> WORK REQUIRED: In the records below, the line with "Lace (16). -/" opens the range and the line with "SCAN_MISS is raised. -/" closes it; print that range exactly and nothing else.

> DATA RECORDS:
•••
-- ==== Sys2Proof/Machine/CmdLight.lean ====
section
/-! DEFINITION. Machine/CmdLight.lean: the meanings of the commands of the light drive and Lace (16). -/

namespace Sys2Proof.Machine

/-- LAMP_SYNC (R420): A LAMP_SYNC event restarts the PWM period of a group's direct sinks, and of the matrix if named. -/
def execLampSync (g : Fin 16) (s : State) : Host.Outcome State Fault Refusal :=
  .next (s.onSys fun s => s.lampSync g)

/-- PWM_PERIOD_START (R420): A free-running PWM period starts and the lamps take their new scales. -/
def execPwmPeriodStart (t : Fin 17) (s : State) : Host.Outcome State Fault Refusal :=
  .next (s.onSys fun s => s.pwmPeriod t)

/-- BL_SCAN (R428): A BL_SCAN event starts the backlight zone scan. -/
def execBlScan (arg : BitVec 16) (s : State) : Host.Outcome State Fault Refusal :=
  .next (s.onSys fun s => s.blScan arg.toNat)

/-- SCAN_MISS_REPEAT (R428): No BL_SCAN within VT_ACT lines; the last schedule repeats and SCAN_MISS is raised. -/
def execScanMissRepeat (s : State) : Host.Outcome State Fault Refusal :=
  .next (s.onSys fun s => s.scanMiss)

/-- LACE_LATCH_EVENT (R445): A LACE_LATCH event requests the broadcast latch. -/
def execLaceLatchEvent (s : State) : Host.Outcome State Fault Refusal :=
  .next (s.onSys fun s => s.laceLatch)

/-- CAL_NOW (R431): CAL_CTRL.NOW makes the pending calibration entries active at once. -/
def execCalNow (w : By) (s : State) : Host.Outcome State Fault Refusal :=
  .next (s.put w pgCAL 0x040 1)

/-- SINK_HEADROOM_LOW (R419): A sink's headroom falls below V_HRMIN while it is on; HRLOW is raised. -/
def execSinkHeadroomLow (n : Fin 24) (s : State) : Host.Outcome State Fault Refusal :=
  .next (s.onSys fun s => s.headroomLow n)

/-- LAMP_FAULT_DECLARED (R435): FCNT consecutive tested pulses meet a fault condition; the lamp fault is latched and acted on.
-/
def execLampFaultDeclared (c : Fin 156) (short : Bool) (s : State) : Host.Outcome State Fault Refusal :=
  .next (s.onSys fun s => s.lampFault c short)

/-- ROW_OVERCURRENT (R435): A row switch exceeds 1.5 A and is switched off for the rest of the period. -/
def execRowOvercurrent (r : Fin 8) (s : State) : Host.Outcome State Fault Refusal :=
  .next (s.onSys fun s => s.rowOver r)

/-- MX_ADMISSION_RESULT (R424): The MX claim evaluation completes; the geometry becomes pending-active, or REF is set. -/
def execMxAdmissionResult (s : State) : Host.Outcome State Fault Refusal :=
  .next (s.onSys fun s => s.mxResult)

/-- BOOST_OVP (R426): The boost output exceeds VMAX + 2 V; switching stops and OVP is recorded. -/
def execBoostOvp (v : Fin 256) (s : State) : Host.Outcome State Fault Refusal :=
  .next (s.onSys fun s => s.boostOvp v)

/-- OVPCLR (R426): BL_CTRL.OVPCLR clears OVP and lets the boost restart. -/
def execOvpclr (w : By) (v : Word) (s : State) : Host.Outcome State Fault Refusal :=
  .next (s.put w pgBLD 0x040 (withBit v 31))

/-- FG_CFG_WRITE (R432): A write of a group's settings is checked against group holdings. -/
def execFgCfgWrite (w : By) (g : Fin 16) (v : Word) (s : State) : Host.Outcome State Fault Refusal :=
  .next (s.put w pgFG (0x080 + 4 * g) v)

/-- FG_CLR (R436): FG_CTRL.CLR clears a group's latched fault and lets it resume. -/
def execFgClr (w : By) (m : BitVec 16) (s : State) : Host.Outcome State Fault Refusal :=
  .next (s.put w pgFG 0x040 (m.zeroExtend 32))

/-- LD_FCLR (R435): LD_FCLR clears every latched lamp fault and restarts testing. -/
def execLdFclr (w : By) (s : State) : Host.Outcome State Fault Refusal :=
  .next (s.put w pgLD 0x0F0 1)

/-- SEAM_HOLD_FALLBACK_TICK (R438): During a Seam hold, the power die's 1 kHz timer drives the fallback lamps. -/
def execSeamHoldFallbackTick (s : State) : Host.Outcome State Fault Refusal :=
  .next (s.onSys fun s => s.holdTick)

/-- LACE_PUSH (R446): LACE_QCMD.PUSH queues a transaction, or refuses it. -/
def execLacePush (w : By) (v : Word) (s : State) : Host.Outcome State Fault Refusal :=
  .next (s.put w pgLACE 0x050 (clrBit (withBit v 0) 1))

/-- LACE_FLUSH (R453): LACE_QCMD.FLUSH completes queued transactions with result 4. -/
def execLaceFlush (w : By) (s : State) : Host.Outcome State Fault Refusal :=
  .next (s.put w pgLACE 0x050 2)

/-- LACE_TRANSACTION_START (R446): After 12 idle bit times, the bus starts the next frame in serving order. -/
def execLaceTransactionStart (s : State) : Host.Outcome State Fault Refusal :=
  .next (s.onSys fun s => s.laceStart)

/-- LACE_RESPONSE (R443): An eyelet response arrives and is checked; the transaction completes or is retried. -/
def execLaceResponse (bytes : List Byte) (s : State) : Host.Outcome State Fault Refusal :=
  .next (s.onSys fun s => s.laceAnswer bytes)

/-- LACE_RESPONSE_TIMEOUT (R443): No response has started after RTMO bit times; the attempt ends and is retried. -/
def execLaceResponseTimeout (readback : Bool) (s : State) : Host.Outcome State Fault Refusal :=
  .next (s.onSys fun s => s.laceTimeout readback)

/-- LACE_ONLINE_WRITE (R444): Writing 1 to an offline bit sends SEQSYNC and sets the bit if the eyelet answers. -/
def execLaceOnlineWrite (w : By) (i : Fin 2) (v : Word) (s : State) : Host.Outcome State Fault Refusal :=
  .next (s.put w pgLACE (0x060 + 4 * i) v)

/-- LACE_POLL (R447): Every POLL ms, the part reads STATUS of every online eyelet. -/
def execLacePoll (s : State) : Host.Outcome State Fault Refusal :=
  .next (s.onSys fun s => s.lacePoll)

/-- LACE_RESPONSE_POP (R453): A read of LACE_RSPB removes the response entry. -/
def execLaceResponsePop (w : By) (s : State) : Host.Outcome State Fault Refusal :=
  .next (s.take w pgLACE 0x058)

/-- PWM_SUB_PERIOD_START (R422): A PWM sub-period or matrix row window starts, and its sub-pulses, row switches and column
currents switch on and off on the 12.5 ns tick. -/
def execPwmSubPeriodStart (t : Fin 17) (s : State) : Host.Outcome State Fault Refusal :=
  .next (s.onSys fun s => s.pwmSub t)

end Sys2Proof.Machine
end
•••
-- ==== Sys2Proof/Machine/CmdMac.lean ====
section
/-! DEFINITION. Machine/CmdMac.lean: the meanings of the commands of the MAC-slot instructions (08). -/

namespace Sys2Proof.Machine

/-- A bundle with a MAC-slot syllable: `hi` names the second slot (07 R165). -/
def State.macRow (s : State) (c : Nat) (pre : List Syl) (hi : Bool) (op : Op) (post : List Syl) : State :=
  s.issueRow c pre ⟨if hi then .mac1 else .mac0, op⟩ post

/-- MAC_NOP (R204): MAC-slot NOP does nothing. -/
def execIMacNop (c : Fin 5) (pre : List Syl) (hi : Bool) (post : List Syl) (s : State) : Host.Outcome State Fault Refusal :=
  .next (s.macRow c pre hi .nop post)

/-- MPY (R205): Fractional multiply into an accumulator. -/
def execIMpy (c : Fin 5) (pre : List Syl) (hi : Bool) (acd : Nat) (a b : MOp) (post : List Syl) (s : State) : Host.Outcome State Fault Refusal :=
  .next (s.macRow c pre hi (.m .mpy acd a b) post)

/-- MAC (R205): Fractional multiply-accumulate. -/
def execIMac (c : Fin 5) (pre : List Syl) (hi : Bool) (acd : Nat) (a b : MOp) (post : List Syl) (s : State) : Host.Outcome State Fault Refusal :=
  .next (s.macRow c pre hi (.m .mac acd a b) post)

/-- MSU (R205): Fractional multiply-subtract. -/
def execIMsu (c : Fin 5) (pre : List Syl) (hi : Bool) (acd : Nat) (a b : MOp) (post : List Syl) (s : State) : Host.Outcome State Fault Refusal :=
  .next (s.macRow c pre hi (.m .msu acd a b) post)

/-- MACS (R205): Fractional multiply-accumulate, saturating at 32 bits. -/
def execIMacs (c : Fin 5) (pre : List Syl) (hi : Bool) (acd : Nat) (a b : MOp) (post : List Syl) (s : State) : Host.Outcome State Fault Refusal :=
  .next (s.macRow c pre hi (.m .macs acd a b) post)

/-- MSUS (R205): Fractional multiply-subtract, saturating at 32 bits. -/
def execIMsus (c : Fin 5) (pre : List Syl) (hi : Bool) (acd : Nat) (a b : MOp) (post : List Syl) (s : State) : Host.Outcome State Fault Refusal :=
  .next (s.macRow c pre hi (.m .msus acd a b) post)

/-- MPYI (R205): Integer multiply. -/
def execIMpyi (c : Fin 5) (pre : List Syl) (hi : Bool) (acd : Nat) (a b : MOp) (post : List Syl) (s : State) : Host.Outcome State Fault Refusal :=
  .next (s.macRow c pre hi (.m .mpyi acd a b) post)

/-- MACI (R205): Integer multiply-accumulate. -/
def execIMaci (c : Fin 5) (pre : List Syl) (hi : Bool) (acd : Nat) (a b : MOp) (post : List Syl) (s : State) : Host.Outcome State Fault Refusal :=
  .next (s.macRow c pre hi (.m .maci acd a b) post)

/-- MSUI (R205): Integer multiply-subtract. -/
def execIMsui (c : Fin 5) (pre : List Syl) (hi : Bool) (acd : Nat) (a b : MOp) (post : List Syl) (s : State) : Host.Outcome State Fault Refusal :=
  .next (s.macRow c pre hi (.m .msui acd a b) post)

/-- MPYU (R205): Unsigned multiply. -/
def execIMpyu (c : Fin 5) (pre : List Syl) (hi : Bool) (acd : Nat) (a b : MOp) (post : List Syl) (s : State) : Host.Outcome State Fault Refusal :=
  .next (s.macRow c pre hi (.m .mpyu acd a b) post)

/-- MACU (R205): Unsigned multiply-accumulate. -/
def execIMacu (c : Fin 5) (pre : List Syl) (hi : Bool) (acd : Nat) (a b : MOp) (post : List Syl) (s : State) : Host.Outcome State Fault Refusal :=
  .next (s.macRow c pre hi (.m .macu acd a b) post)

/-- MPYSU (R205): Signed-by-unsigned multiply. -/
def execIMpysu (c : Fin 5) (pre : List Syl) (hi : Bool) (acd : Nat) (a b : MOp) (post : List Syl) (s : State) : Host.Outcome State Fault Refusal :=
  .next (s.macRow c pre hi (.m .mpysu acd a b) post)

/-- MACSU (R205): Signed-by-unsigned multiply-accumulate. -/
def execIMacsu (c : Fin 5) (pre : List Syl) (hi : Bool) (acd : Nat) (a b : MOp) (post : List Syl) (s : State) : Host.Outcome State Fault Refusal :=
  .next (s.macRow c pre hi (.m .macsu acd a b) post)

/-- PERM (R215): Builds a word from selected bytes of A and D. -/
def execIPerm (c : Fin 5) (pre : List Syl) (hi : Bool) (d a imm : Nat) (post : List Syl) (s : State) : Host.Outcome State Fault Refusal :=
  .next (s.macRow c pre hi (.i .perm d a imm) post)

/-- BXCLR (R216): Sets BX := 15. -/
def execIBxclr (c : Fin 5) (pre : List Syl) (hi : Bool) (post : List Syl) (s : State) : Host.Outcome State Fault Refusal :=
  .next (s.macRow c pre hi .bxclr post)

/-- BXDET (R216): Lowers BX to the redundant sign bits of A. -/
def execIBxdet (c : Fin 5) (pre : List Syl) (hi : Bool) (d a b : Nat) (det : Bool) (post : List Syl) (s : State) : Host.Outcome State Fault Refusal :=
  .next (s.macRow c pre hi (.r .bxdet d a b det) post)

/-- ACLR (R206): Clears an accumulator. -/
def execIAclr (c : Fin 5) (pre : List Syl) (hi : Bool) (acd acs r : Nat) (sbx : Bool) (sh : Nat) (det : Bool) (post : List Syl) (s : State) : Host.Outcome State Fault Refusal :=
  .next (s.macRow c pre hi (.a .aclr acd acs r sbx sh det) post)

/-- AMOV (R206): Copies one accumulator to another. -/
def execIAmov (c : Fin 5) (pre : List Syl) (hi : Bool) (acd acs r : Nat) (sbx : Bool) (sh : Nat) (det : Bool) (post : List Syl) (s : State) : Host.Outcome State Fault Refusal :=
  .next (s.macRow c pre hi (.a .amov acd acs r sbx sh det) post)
•••
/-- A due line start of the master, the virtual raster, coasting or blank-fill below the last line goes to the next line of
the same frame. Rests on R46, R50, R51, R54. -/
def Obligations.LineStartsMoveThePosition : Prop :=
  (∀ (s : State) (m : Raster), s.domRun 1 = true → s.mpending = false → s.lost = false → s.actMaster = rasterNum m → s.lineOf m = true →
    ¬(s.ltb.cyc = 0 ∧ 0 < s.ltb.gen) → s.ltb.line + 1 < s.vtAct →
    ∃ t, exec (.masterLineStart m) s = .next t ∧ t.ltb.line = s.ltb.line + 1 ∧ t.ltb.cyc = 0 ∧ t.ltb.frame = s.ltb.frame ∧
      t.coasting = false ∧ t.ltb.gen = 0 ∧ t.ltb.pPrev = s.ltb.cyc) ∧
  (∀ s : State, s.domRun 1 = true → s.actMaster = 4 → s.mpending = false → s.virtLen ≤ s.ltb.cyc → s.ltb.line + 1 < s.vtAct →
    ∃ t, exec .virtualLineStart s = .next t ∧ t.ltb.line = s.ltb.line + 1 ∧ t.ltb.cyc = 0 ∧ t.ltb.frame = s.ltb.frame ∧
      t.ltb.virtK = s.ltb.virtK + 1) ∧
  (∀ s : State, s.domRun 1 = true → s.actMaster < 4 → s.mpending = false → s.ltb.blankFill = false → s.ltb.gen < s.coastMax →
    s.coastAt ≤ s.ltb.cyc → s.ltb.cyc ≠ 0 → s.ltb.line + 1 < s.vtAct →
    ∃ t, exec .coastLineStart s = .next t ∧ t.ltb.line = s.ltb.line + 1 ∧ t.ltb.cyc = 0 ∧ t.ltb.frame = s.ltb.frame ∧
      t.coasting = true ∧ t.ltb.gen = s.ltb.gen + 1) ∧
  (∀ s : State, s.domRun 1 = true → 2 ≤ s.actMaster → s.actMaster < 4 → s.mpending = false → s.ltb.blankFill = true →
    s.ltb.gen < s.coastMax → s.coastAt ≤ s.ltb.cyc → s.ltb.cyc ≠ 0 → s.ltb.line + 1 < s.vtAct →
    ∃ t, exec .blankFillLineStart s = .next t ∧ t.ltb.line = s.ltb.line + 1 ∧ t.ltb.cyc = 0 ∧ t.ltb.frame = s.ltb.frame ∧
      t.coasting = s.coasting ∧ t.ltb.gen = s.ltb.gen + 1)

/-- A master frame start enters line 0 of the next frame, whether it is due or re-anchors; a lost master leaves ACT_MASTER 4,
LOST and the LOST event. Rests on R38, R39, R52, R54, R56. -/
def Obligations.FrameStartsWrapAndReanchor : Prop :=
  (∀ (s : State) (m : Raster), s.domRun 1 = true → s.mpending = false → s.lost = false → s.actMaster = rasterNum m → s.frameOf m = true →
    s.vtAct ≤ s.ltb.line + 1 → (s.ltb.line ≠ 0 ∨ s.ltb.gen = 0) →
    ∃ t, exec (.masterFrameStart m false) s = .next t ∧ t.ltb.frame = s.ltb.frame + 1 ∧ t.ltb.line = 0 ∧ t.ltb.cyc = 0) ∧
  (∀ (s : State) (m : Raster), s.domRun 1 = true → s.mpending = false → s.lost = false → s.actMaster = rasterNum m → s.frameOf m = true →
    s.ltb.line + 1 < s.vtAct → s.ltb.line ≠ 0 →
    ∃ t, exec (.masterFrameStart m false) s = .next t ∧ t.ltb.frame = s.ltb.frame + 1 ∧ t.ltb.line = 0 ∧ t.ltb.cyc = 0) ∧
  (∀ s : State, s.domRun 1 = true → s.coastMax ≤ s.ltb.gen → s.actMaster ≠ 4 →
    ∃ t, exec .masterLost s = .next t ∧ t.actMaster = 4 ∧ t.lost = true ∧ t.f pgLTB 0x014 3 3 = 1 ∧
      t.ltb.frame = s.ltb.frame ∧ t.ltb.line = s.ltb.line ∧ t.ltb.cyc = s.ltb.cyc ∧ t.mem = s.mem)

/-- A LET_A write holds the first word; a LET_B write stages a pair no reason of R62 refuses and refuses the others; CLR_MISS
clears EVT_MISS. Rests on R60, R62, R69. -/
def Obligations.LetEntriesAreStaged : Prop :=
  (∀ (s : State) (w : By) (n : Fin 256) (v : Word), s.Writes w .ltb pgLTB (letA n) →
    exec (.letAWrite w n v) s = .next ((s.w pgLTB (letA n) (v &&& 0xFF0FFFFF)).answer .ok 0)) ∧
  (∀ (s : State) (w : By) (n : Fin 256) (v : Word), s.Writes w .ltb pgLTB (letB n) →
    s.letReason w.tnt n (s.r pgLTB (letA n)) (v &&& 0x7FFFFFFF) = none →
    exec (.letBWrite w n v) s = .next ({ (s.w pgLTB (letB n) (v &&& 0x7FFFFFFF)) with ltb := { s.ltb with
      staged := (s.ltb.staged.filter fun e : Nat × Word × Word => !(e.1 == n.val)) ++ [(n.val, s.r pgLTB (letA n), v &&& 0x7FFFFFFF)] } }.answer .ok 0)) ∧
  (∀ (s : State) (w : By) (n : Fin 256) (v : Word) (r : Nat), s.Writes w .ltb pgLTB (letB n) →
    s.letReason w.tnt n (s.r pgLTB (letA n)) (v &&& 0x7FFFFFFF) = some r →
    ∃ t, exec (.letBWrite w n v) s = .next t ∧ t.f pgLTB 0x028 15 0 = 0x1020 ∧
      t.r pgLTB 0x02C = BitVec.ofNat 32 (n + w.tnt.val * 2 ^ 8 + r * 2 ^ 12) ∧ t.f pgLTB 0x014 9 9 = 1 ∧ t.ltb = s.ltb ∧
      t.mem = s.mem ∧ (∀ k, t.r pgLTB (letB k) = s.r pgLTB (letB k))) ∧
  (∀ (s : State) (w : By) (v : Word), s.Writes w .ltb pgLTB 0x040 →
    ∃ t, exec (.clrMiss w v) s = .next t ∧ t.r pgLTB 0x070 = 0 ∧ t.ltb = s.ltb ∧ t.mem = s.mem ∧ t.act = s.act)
•••
> SOLUTION TO THIS PROBLEM:
/-! DEFINITION. Machine/CmdLight.lean: the meanings of the commands of the light drive and Lace (16). -/

namespace Sys2Proof.Machine

/-- LAMP_SYNC (R420): A LAMP_SYNC event restarts the PWM period of a group's direct sinks, and of the matrix if named. -/
def execLampSync (g : Fin 16) (s : State) : Host.Outcome State Fault Refusal :=
  .next (s.onSys fun s => s.lampSync g)

/-- PWM_PERIOD_START (R420): A free-running PWM period starts and the lamps take their new scales. -/
def execPwmPeriodStart (t : Fin 17) (s : State) : Host.Outcome State Fault Refusal :=
  .next (s.onSys fun s => s.pwmPeriod t)

/-- BL_SCAN (R428): A BL_SCAN event starts the backlight zone scan. -/
def execBlScan (arg : BitVec 16) (s : State) : Host.Outcome State Fault Refusal :=
  .next (s.onSys fun s => s.blScan arg.toNat)

/-- SCAN_MISS_REPEAT (R428): No BL_SCAN within VT_ACT lines; the last schedule repeats and SCAN_MISS is raised. -/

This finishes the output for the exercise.